─── The data ───

-- ==== Sys2Proof/Machine/Isp.lean ====
section
/-! DEFINITION. The image pipeline (04 R79 to R81, R86 to R89): the stages of Table 4.3 over the lines that the receiver took in, with the
calibration set of Table 4.4. What the spec does not fix of a stage (how it rounds, its interpolation across pixels, its colour matrix to
Y, Cb and Cr, its dynamic defect detection) is a constant with no body (notes/assumptions/31.md). -/

namespace Sys2Proof.Machine

/-- Samples of an image, row by row. -/
abbrev Image := List (List Nat)

/-- The settings that a frame carries (04 R86, R87): exposures in line times, the two gains in Q8.8, white balance in Q4.12. -/
structure FrameSet where
  exps : List Nat
  again : Nat
  dgain : Nat
  wb : List Nat
deriving DecidableEq, Repr

/-- What the pipeline makes of a frame. -/
structure IspOut where
  presence : List Byte := []
  yPlane : List Byte := []
  cPlane : List Byte := []
  zones : List Byte := []
  zoneY : List Nat := []
  hist : List Byte := []
  clipped : Nat := 0
deriving DecidableEq, Repr

/-- A quotient of the pipeline: exact, or one of the two whole numbers beside it, as the pipeline rounds; by zero it is free. -/
def ispDiv (num : Int) (den : Nat) : Int :=
  if den = 0 then Config.ispFree num else num / den + (if num % den ≠ 0 ∧ Config.ispRoundsUp num den = true then 1 else 0)

def ispDivN (num den : Nat) : Nat := (ispDiv num den).toNat

/-- A sample; one that a short line does not hold is free. -/
def pixel (m : Image) (y x : Nat) : Nat := ((m.getD y [])[x]?).getD (Config.ispFree (y * 65536 + x)).toNat

/-- Map every sample of an image with its row and column. -/
def mapImage (f : Nat → Nat → Nat → Nat) (m : Image) : Image :=
  m.zipIdx.map (fun r => r.1.zipIdx.map (fun e => f r.2 e.2 e.1))

/-- Channel of a mosaic's sample: its place in the 2 × 2 cell, in `BAYER` order (04 Table 4.9). -/
def bayerChannel (y x : Nat) : Nat := 2 * (y % 2) + x % 2

/-- Colour of a channel, 0 R, 1 G, 2 B: RGGB, GRBG, GBRG and BGGR. -/
def bayerColour (bayer ch : Nat) : Nat :=
  (([[0, 1, 1, 2], [1, 0, 2, 1], [1, 2, 0, 1], [2, 1, 1, 0]].getD bayer []).getD ch 0)

/- ### The calibration set (04 Table 4.4) -/

/-- The black level row of an analogue gain in Q8.8: row k for gains in [2^(k/2), 2^((k+1)/2)). -/
def blackRow (again : Nat) : Nat := min 15 (Nat.log2 (again * again) - 16)

def blackLevel (cal : List Byte) (row ch : Nat) : Nat := field cal (4 + 8 * row + 2 * ch) 2
def linEntry (cal : List Byte) (ch i : Nat) : Nat := field cal (132 + 2 * (257 * ch + i)) 2
def shadeEntry (cal : List Byte) (ch gx gy : Nat) : Nat := field cal (2188 + 2 * (221 * ch + 17 * gy + gx)) 2
def ccmEntry (cal : List Byte) (i : Nat) : Int := sfield cal (3956 + 2 * i) 2
def toneEntry (cal : List Byte) (i : Nat) : Nat := field cal (3980 + 2 * i) 2
def defectCount (cal : List Byte) : Nat := field cal 4494 2
def defectAt (cal : List Byte) (i : Nat) : Nat × Nat := (field cal (4496 + 4 * i) 2, field cal (4498 + 4 * i) 2)

/-- A curve of 257 entries, linear between them, at `p` of `full`. -/
def curve (entry : Nat → Nat) (p full : Nat) : Nat :=
  let i := p * 256 / full
  let f := p * 256 % full
  ispDivN (entry i * (full - f) + (if f = 0 then 0 else entry (i + 1) * f)) full

/- ### Stages 1 to 5 -/

/-- Stage 1: black level and linearisation of a RAW image of `bits` bits. -/
def linearise (cal : List Byte) (again bits : Nat) (m : Image) : Image :=
  mapImage (fun y x v => curve (linEntry cal (bayerChannel y x)) (v - blackLevel cal (blackRow again) (bayerChannel y x)) (2 ^ bits)) m

/-- Merge weight of exposure `i` (04 R80): (EXP0 × gain₀) / (EXPi × gainᵢ), as numerator and denominator. The gains of a frame are those of all
its exposures. -/
def mergeWeight (st : FrameSet) (i : Nat) : Nat × Nat :=
  let gain := st.again * st.dgain
  (st.exps.getD 0 0 * gain, st.exps.getD i 0 * gain)

/-- Full scale of a linearised sample. -/
def linFull : Nat := 65535

/-- Stage 2 at one pixel, over the exposures present there, the longest first, each with its weight: the longest one below 95 % of full scale,
scaled, and blended with the next over the 5 % band below that point. With none below it the shortest is taken (notes/assumptions/31.md). -/
def mergePixel : List (Nat × Nat × Nat) → Nat
  | [] => 0
  | [e] => ispDivN (e.1 * e.2.1) e.2.2
  | e :: f :: t =>
    let a := ispDivN (e.1 * e.2.1) e.2.2
    let b := ispDivN (f.1 * f.2.1) f.2.2
    if 95 * linFull ≤ 100 * e.1 then mergePixel (f :: t)
    else if 100 * e.1 < 90 * linFull then a
    else min a b + Config.mergeMix a b % (max a b - min a b + 1)

/-- Stage 2 over the lines of the first exposure; a line that an exposure lacks uses those present. -/
def mergeImages (st : FrameSet) (ms : List Image) : Image :=
  let order := sortOn (fun (i : Nat) => 65536 - st.exps.getD i 0) (List.range ms.length)
  mapImage (fun y x _ => mergePixel ((order.filter (fun i => decide (y < (ms.getD i []).length))).map
    (fun i => (pixel (ms.getD i []) y x, mergeWeight st i)))) (ms.headD [])

/-- Stage 3: the static defects and those detected are filled in. -/
def fixDefects (cal : List Byte) (m : Image) : Image :=
  let listed := (List.range (defectCount cal)).map (defectAt cal)
  mapImage (fun y x v => if listed.contains (x, y) ∨ Config.defectSeen m x y = true then Config.defectFill m x y else v) m

/-- Stage 4: lens shading, bilinear over the 17 × 13 grid that spans the frame. -/
def shade (cal : List Byte) (w h : Nat) (m : Image) : Image :=
  mapImage (fun y x v =>
    let gx := x * 16 / w
    let fx := x * 16 % w
    let gy := y * 12 / h
    let fy := y * 12 % h
    let g := shadeEntry cal (bayerChannel y x)
    let k := g gx gy * (w - fx) * (h - fy) + g (gx + 1) gy * fx * (h - fy) + g gx (gy + 1) * (w - fx) * fy + g (gx + 1) (gy + 1) * fx * fy
    ispDivN (v * k) (4096 * w * h)) m

/-- Stage 5: white balance. -/
def balance (st : FrameSet) (m : Image) : Image := mapImage (fun y x v => ispDivN (v * st.wb.getD (bayerChannel y x) 0) 4096) m

/-- Stages 1 to 5 of a RAW frame. -/
def mosaic (g : CamConfig) (bits : Nat) (st : FrameSet) (raws : List Image) : Image :=
  balance st (shade g.cal g.width g.height (fixDefects g.cal (mergeImages st (raws.map (linearise g.cal st.again bits)))))

/- ### Stages 6 to 10 -/

/-- Stage 7: the colour-correction matrix and offsets. -/
def colourCorrect (cal : List Byte) (p : Nat × Nat × Nat) : Int × Int × Int :=
  let row := fun k => ispDiv (ccmEntry cal (3 * k) * p.1 + ccmEntry cal (3 * k + 1) * p.2.1 + ccmEntry cal (3 * k + 2) * p.2.2) 4096 + ccmEntry cal (9 + k)
  (row 0, row 1, row 2)

/-- Stage 8: the tone map on Y, a 16-bit code whose high byte is the output's. -/
def tone (cal : List Byte) (y : Nat) : Byte := BitVec.ofNat 8 (curve (toneEntry cal) (min y 65535) 65536 / 256)

/-- Stages 6 to 8 of a RAW frame: Y after the tone map, Cb and Cr. -/
def develop (g : CamConfig) (m : Image) : List (List (Byte × Byte × Byte)) :=
  m.zipIdx.map (fun r => r.1.zipIdx.map (fun e =>
    let v := Config.toYuv (colourCorrect g.cal (Config.demosaic g.bayer m e.2 r.2))
    (tone g.cal v.1, v.2.1, v.2.2)))

/-- Stage 8 of a YUV422 frame, whose lines hold Cb, Y, Cr, Y of two pixels in turn. -/
def developYuv (g : CamConfig) (m : Image) : List (List (Byte × Byte × Byte)) :=
  m.map (fun r => (List.range (r.length / 2)).map (fun x =>
    (tone g.cal (257 * r.getD (2 * x + 1) 0), BitVec.ofNat 8 (r.getD (x / 2 * 4) 0), BitVec.ofNat 8 (r.getD (x / 2 * 4 + 2) 0))))

/-- Whole-number mean; of no samples it is 0. -/
def meanOf (l : List Nat) : Nat := if l.isEmpty then 0 else ispDivN l.sum l.length

/-- Samples of a zone of the 16 × 12 grid, of one colour. -/
def zoneSamples (g : CamConfig) (m : Image) (zx zy colour : Nat) : List Nat :=
  (m.zipIdx.filter (fun r => r.2 * 12 / g.height == zy)).flatMap (fun r =>
    (r.1.zipIdx.filter (fun e => e.2 * 16 / g.width == zx && bayerColour g.bayer (bayerChannel r.2 e.2) == colour)).map (·.1))

/-- Zone means of R, G, B and Y after stage 5, row-major (04 Table 4.5). -/
def zoneMeans (g : CamConfig) (m : Image) : List (Nat × Nat × Nat × Nat) :=
  (List.range 192).map (fun z =>
    let mean := fun k => min 65535 (meanOf (zoneSamples g m (z % 16) (z / 16) k))
    (mean 0, mean 1, mean 2, Config.lumaMean (mean 0) (mean 1) (mean 2) % 65536))

/-- Zone means of a YUV422 frame, which no stage before 8 has treated: R, G and B are free. -/
def zoneMeansYuv (g : CamConfig) (m : Image) : List (Nat × Nat × Nat × Nat) :=
  (List.range 192).map (fun z =>
    let ys := (m.zipIdx.filter (fun r => r.2 * 12 / g.height == z / 16)).flatMap (fun r =>
      ((List.range (r.1.length / 2)).filter (fun x => x * 16 / g.width == z % 16)).map (fun x => r.1.getD (2 * x + 1) 0))
    let free := fun k => (Config.ispFree (4 * z + k)).toNat % 65536
    (free 0, free 1, free 2, meanOf ys % 65536))

/-- Counts of Y after stage 8 in 64 bins. -/
def lumaCounts (px : List (List (Byte × Byte × Byte))) : List Nat :=
  (List.range 64).map (fun b => (px.map (fun r => (r.filter (fun p => p.1.toNat / 4 == b)).length)).sum)

/-- A scaled plane of `w` × `h` bytes, row-major. -/
def scaled (m : List (List Byte)) (w h : Nat) : List Byte :=
  (List.range h).flatMap (fun y => (List.range w).map (fun x => Config.scale m w h x y))

/-- Interleaved Cb, Cr at half resolution in both directions. -/
def chroma (px : List (List (Byte × Byte × Byte))) (w h : Nat) : List Byte :=
  let cb := px.map (·.map (·.2.1))
  let cr := px.map (·.map (·.2.2))
  (List.range (ceilDiv h 2)).flatMap (fun y => (List.range (ceilDiv w 2)).flatMap (fun x =>
    [Config.scale cb (ceilDiv w 2) (ceilDiv h 2) x y, Config.scale cr (ceilDiv w 2) (ceilDiv h 2) x y]))

/-- Bits per pixel of a data type. -/
def pixelBits (dt : Nat) : Nat := match dt with | 0x2A => 8 | 0x2B => 10 | 0x2C => 12 | 0x2D => 14 | _ => 16

/-- The pipeline (04 R79): a RAW frame passes stages 1 to 10, a YUV422 frame bypasses stages 1 to 7. Only the valid lines are given to it, so the
statistics cover them only (R89). -/
def runIsp (g : CamConfig) (st : FrameSet) (raws : List Image) : IspOut :=
  let yuv := decide (g.dataType = 0x1E)
  let first := raws.headD []
  let m := if yuv then first else mosaic g (pixelBits g.dataType) st raws
  let px := if yuv then developYuv g m else develop g m
  let ys := px.map (·.map (·.1))
  let zs := if yuv then zoneMeansYuv g m else zoneMeans g m
  let full := if yuv then 255 else 2 ^ pixelBits g.dataType - 1
  { presence := scaled ys 320 240, yPlane := scaled ys g.outWidth g.outHeight, cPlane := chroma px g.outWidth g.outHeight
    zones := zs.flatMap (fun z => natLe 2 z.1 ++ natLe 2 z.2.1 ++ natLe 2 z.2.2.1 ++ natLe 2 z.2.2.2)
    zoneY := zs.map (·.2.2.2)
    hist := (lumaCounts px).flatMap (natLe 4)
    clipped := (first.map (fun r => ((if yuv then (List.range (r.length / 2)).map (fun x => r.getD (2 * x + 1) 0) else r).filter (full ≤ ·)).length)).sum }

/- ### Repaired lines (04 Table 4.6) -/

/-- A line at black level, of the frame's gain; of a YUV422 frame Y 0 and chroma 128. -/
def blackLine (g : CamConfig) (again y : Nat) : List Nat :=
  if g.dataType = 0x1E then (List.range (2 * g.width)).map (fun i => if i % 2 = 0 then 128 else 0)
  else (List.range g.width).map (fun x => blackLevel g.cal (blackRow again) (bayerChannel y x))

/-- A line as it goes on: one whose payload fails its CRC is replaced by the previous line of its exposure, or by a black one. -/
def repairLine (g : CamConfig) (again : Nat) (have_ : Image) (crcOk : Bool) (pixels : List Nat) : List Nat :=
  if crcOk then pixels else (have_.getLast?).getD (blackLine g again have_.length)

end Sys2Proof.Machine
end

───

> **Exercise prompt**
Please transcribe exactly the lines above from the line that has "calibration set of" up to and including the line that has "def blackRow (again"; no other line belongs in the answer.

> **Result of the exercise**
calibration set of Table 4.4. What the spec does not fix of a stage (how it rounds, its interpolation across pixels, its colour matrix to
Y, Cb and Cr, its dynamic defect detection) is a constant with no body (notes/assumptions/31.md). -/

namespace Sys2Proof.Machine

/-- Samples of an image, row by row. -/
abbrev Image := List (List Nat)

/-- The settings that a frame carries (04 R86, R87): exposures in line times, the two gains in Q8.8, white balance in Q4.12. -/
structure FrameSet where
  exps : List Nat
  again : Nat
  dgain : Nat
  wb : List Nat
deriving DecidableEq, Repr

/-- What the pipeline makes of a frame. -/
structure IspOut where
  presence : List Byte := []
  yPlane : List Byte := []
  cPlane : List Byte := []
  zones : List Byte := []
  zoneY : List Nat := []
  hist : List Byte := []
  clipped : Nat := 0
deriving DecidableEq, Repr

/-- A quotient of the pipeline: exact, or one of the two whole numbers beside it, as the pipeline rounds; by zero it is free. -/
def ispDiv (num : Int) (den : Nat) : Int :=
  if den = 0 then Config.ispFree num else num / den + (if num % den ≠ 0 ∧ Config.ispRoundsUp num den = true then 1 else 0)

def ispDivN (num den : Nat) : Nat := (ispDiv num den).toNat

/-- A sample; one that a short line does not hold is free. -/
def pixel (m : Image) (y x : Nat) : Nat := ((m.getD y [])[x]?).getD (Config.ispFree (y * 65536 + x)).toNat

/-- Map every sample of an image with its row and column. -/
def mapImage (f : Nat → Nat → Nat → Nat) (m : Image) : Image :=
  m.zipIdx.map (fun r => r.1.zipIdx.map (fun e => f r.2 e.2 e.1))

/-- Channel of a mosaic's sample: its place in the 2 × 2 cell, in `BAYER` order (04 Table 4.9). -/
def bayerChannel (y x : Nat) : Nat := 2 * (y % 2) + x % 2

/-- Colour of a channel, 0 R, 1 G, 2 B: RGGB, GRBG, GBRG and BGGR. -/
def bayerColour (bayer ch : Nat) : Nat :=
  (([[0, 1, 1, 2], [1, 0, 2, 1], [1, 2, 0, 1], [2, 1, 1, 0]].getD bayer []).getD ch 0)

/- ### The calibration set (04 Table 4.4) -/

/-- The black level row of an analogue gain in Q8.8: row k for gains in [2^(k/2), 2^((k+1)/2)). -/
def blackRow (again : Nat) : Nat := min 15 (Nat.log2 (again * again) - 16)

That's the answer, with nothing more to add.